Mit To Be Honest und An Idols Life kam dann aber schon bald ein kleines eigenes Miniversum mitten im großen Buchuniversum hinzu. Die Welt der Idols, ihre Karrieren, und damit vor allem eine Art und Weise, wie auch meine früheren Fanfictions ihren eigenen kleinen Platz erhielten. Denn viele meiner Ideen von da habe ich aufgegriffen, insbesondere dieses unter den Idols vorherrschende System. Deswegen wurde auch der Name von TBH übernommen. (Meine Fanfiction-Leser wissen Bescheid.)

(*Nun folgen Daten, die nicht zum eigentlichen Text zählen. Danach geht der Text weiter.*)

-- ==== Sys2Proof/Machine/Link.lean ====
section
/-! DEFINITION. The link interface: the taking of a command (R148, R150), the arrival of frames (R142, R149, R153), the transmit slots and the
arbiter (R151, R152), the composing of frames (R86, R125, R153, R159), and bus-off (R154). -/

namespace Sys2Proof.Machine

open Sys2Proof

/-! ## The taking of a command -/

/-- The line a mixer station controls: its index (Table 0–1). -/
def lineOf (st : Station) : Line := ⟨st.val % 4, by omega⟩

/-- SPAR (R48): the length, the parameter identifier, and then the owning block's checks. -/
def takeSpar (args : List Byte) (s : State) : Taken := match parameter? args with
  | none => refuse .badArgument s
  | some (parameter, index, value) => match parameter with
    | 0 => takeCementMax index value s
    | 1 => takeWaterMax index value s
    | 2 => takeAdditiveMax index value s
    | 3 => takeStaleLimit index value s
    | 4 => takeBayCapacity index value s
    | 5 => takeClaimTimeout index value s
    | _ => refuse .badArgument s

/-- The owning block takes a command that the link interface has passed (R148). -/
def deliver (c : CommandCode) (st : Station) (args : List Byte) (s : State) : Taken := match c with
  | .dosq => takeDosq (lineOf st) args s
  | .dsch => takeDsch (lineOf st) args s
  | .abdn => takeAbdn (lineOf st) s
  | .qlin => takeQlin (lineOf st) s
  | .tmpr => takeTmpr args s
  | .clnx => takeClnx args s
  | .cnfm => takeCnfm args s
  | .rtrn => takeRtrn args s
  | .hold => takeHold args s
  | .unhd => takeUnhd args s
  | .rjct => takeRjct args s
  | .clrb => takeClrb args s
  | .extd => takeExtd args s
  | .lock => takeLock args s
  | .ulck => takeUlck args s
  | .rcpw => takeRcpw args s
  | .rcpe => takeRcpe args s
  | .rcpd => takeRcpd args s
  | .rcpr => takeRcpr args s
  | .stim => takeStim args s
  | .spar => takeSpar args s
  | .rstw => takeRestart s
  | .rstc => takeRestart s
  | .qlot => takeQlot args s
  | .qrel => takeQrel args s
  | .atrd => takeAtrd st s
  | .atcl => takeAtcl st args s
  | .atmk => takeAtmk st args s

/-- The link interface judges a frame by its code and the station's role, and delivers it (R148). -/
def judgeFrame (st : Station) (data : List Byte) (s : State) : Taken := match data with
  | [] => refuse .unknownCommand s
  | code :: args => match commandOf? code with
    | none => refuse .unknownCommand s
    | some c => if c.permits (roleOf st) then deliver c st args s else refuse .notPermitted s

/-- The code an answer echoes: byte 0 of the frame, or 0 for an empty one (R148). -/
def echoOf (data : List Byte) : Byte := data.headD 0

/-- Steps 3 and 4 of R150: the answer goes to the station's answer slot with the LOST mark as it stands, the slot becomes pending,
and the mark is cleared. -/
def placeAnswer (st : Station) (code : Byte) (t : Taken) : State :=
  { t.state with
    answers := t.state.answers.set st (some ⟨code, t.status, t.state.lostMarks[st], t.results⟩)
    slots := t.state.slots.set (answerSlot st) t.state.slots[answerSlot st].mark
    lostMarks := t.state.lostMarks.set st false }

/-- An inbox takes a value. -/
def setInbox (st : Station) (frame : Option (List Byte)) (s : State) : State := { s with inboxes := s.inboxes.set st frame }

/-- The taking of a command frame (R150). -/
def takeCommand (st : Station) (data : List Byte) (s : State) : State :=
  placeAnswer st (echoOf data) (judgeFrame st data (setInbox st none s))

/-! ## Arrivals -/

/-- The arriving frame replaces the waiting one, and the LOST mark is set (R149). -/
def replaceWaiting (st : Station) (data : List Byte) (s : State) : State :=
  { s with
    inboxes := s.inboxes.set st (some data)
    lostMarks := s.lostMarks.set st true }

/-- A command frame from a station arrives (R149). Off-bus and bus-off it is not seen (R154). A frame holds at most eight
data bytes (Table 9–2). -/
def arrive (st : Station) (data : List Byte) (s : State) : State :=
  if s.link ≠ .onBus then s
  else match s.inboxes[st] with
    | some _ => replaceWaiting st (data.take Config.frameBytes) s
    | none =>
      if s.slots[answerSlot st] = .empty then takeCommand st (data.take Config.frameBytes) s
      else setInbox st (some (data.take Config.frameBytes)) s

/-- The arrival of a command's frame with the bytes after its code. -/
def arriveCommand (c : CommandCode) (st : Station) (args : List Byte) (s : State) : State := arrive st (c.byte :: args) s

/-- The arrival of a SPAR frame with the bytes after its parameter identifier. -/
def arriveParameter (parameter : Byte) (st : Station) (args : List Byte) (s : State) : State :=
  arriveCommand .spar st (parameter :: args) s

/-- A remote request for standing frame k (R153). Off-bus and bus-off it is not seen (R154). -/
def requestStanding (k : StandingNo) (s : State) : State := if s.link ≠ .onBus then s else markSlot (standingSlot k) s

/-- What the part makes of a received frame (R142). -/
inductive Received where
  | command (st : Station)
  | remoteRequest (k : StandingNo)
  | ignored
deriving DecidableEq, Repr

/-- The two kinds of frame that the part acts on, over its identifier base; every other frame is ignored (R142). -/
def classify (base : Nat) (f : RxFrame) : Received :=
  if f.busError || f.extended then .ignored
  else if f.remote then
    if h : base + 0x30 ≤ f.ident ∧ f.ident < base + 0x30 + 18 then .remoteRequest ⟨f.ident - (base + 0x30), by omega⟩
    else .ignored
  else if h : base ≤ f.ident ∧ f.ident < base + 7 then .command ⟨f.ident - base, by omega⟩
  else .ignored

/-- A frame reaches the part from the bus (R142). -/
def receiveFrame (f : RxFrame) (s : State) : State := match classify (identBase s.straps) f with
  | .command st => arrive st f.data s
  | .remoteRequest k => requestStanding k s
  | .ignored => s

/-! ## Composing -/

/-- The notice to a station (R159). -/
def composeNotice (st : Station) (s : State) : TxFrame :=
  .notice st (s.pendingKinds[st] &&& ~~~ s.masks[st]) s.pendingKinds[st] s.startCause

/-- STATUS (Table 9–8). -/
def composeStatus (s : State) : TxFrame :=
  .status s.startCause s.timeValid s.haltRegistered s.liveCount s.queue.length s.claims.length s.releaseLog.length

/-- QUEUE_HEAD (R125). -/
def composeQueueHead (s : State) : TxFrame :=
  .queueHead s.queue.head? (s.queue.head?.map fun serial => match s.lot? serial with
    | some l => l.bay
    | none => 0) s.queue.length

/-- LANE k (R86). -/
def composeLane (b : Bay) (s : State) : TxFrame :=
  .lane b s.lanes[b].locked s.lanes[b].staleIndication s.lanes[b].capacity s.lanes[b].lots.length
    (s.lanes[b].reading.map (·.temperature)) s.lanes[b].lots.head?

/-- The answer in a slot that holds none: no slot is ever pending without contents (log entry 14). -/
def noAnswer : Answer := ⟨0, .ok, false, .none⟩

/-- The station whose answer a slot carries (Table 9–12). -/
def answerStation? (i : SlotNo) : Option Station := if h : i.val < 7 then some ⟨i.val, h⟩ else none

/-- The frame of a slot: an answer's bytes were fixed at its taking (R150), every other frame is composed from its owners' state as
it stands (R153). -/
def compose (i : SlotNo) (s : State) : TxFrame := match answerStation? i, noticeStation? i with
  | some st, _ => .answer st (s.answers[st].getD noAnswer)
  | none, some st => composeNotice st s
  | none, none =>
    if i.val = 14 then composeStatus s
    else if i.val = 15 then composeQueueHead s
    else composeLane ⟨(i.val - 16) % 16, by omega⟩ s

/-! ## The arbiter -/

/-- The slot numbers, lowest first. -/
def slotNumbers : List SlotNo := List.ofFn (fun i : SlotNo => i)

/-- The lowest-numbered pending slot (R152). -/
def State.lowestPending (s : State) : Option SlotNo := slotNumbers.find? fun i => s.slots[i] = .pending

/-- The arbiter starts an attempt on a slot, its frame composed now (R152, R153). -/
def startAttempt (i : SlotNo) (s : State) : State :=
  { s with
    slots := s.slots.set i s.slots[i].start
    transmitter := some ⟨i, compose i s⟩ }

/-- The attempt ends as failed: its slot returns to pending and the transmitter becomes free (R152). -/
def failAttempt (s : State) : State := match s.transmitter with
  | some a => { s with slots := s.slots.set a.slot s.slots[a.slot].fail, transmitter := none }
  | none => s

/-- The attempt's slot moves on and the transmitter becomes free (R152); the error counts fall as the bus's fault confinement has it
(log entry 6), and the straps stand as the event names them, for the start that it may begin (log entry 8). -/
def endAttempt (i : SlotNo) (fall : ErrorFall) (straps : Straps) (s : State) : State :=
  { s with
    strapPins := straps
    slots := s.slots.set i s.slots[i].complete
    transmitter := none
    transmitErrors := s.transmitErrors - fall.transmit
    receiveErrors := s.receiveErrors - fall.receive }

/-- The start that follows an answer: an RSTW or RSTC answered OK to the supervisor (R168). -/
def restartAfter (st : Station) (a : Option Answer) : Option StartCause := match a with
  | some a =>
    if st = supervisorStation ∧ a.status = .ok then
      if a.code = CommandCode.rstw.byte then some .supervisorWarm
      else if a.code = CommandCode.rstc.byte then some .supervisorCold
      else none
    else none
  | none => none

/-- An answer's contents leave the part with the frame. -/
def clearAnswer (st : Station) (s : State) : State := { s with answers := s.answers.set st none }

/-- The command waiting in a station's inbox, if any, is taken (R150). -/
def takeWaiting (st : Station) (s : State) : State := match s.inboxes[st] with
  | some data => takeCommand st data s
  | none => s

/-- The completion of an answer: the supervisor's restart begins (R168), or the waiting command is taken (R150). -/
def answerSent (st : Station) (s : State) : State := match restartAfter st s.answers[st] with
  | some cause => beginStart cause s
  | none => takeWaiting st (clearAnswer st s)

/-- The completion of an attempt (R152). -/
def completeAttempt (fall : ErrorFall) (straps : Straps) (s : State) : State := match s.transmitter with
  | some a => match answerStation? a.slot with
    | some st => answerSent st (endAttempt a.slot fall straps s)
    | none => endAttempt a.slot fall straps s
  | none => s

/-- A bus error: the error counts rise, the attempt under way fails, and past 255 transmit errors the interface is bus-off (R154). -/
def sufferBusError (tecRise recRise : Nat) (s : State) : State :=
  let s := failAttempt s
  { s with
    transmitErrors := s.transmitErrors + tecRise
    receiveErrors := s.receiveErrors + recRise
    link := if Config.busOffLimit < s.transmitErrors + tecRise then .busOff else s.link }

/-! ## The events -/

/-- UNKNOWN_COMMAND: the arrival of a frame that is empty or has an unknown code (R148). -/
def execUnknownCommand (st : Station) (data : List Byte) (s : State) : Host.Outcome State Fault Refusal := .next (arrive st data s)

/-- COMMAND_FRAME_ARRIVAL (R149). -/
def execCommandFrameArrival (st : Station) (data : List Byte) (s : State) : Host.Outcome State Fault Refusal := .next (arrive st data s)

/-- REMOTE_REQUEST (R153). -/
def execRemoteRequest (k : StandingNo) (s : State) : Host.Outcome State Fault Refusal := .next (requestStanding k s)

/-- IGNORED_FRAME: a frame on the bus. One that the part ignores changes nothing (R142); a frame that is a command or a remote request
after all, by the identifier base in force, acts as one. -/
def execIgnoredFrame (f : RxFrame) (s : State) : Host.Outcome State Fault Refusal := .next (receiveFrame f s)

/-- ATTEMPT_START: on-bus, with the transmitter free, the lowest pending slot is sent (R152). -/
def execAttemptStart (s : State) : Host.Outcome State Fault Refusal :=
  .next (if s.link = .onBus && s.transmitter.isNone then match s.lowestPending with
    | some i => startAttempt i s
    | none => s
  else s)

/-- ATTEMPT_COMPLETION (R152). -/
def execAttemptCompletion (fall : ErrorFall) (straps : Straps) (s : State) : Host.Outcome State Fault Refusal :=
  .next (if s.link = .onBus then completeAttempt fall straps s else s)

/-- ARBITRATION_LOSS (R152). -/
def execArbitrationLoss (s : State) : Host.Outcome State Fault Refusal := .next (if s.link = .onBus then failAttempt s else s)

/-- BUS_ERROR (R152, R154). -/
def execBusError (tecRise recRise : Nat) (s : State) : Host.Outcome State Fault Refusal :=
  .next (if s.link = .onBus then sufferBusError tecRise recRise s else s)

/-- BUS_OFF_RECOVERY (R154). -/
def execBusOffRecovery (s : State) : Host.Outcome State Fault Refusal :=
  .next (if s.link = .busOff then { s with link := .onBus, transmitErrors := 0, receiveErrors := 0 } else s)

end Sys2Proof.Machine
end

Mit All We Ever Wanted wurde im November 2023 dann die allererste BDSM Romance gestartet. Ich hatte eigentlich gar nicht vor, dass ich mich später mal so stark auf das Sub-Genre konzentrieren würde. Zu dem Zeitpunkt wollte ich einfach mal etwas schreiben, das zeigt, dass BDSM auch anders sein kann – dass es nicht immer dark und übergriffig sein muss. Auf Trends habe ich nie geachtet, deshalb habe ich das auch nicht geschrieben. Wäre mir das wichtig gewesen, hätte ich von Anfang an darauf gesetzt, so etwas zu schreiben.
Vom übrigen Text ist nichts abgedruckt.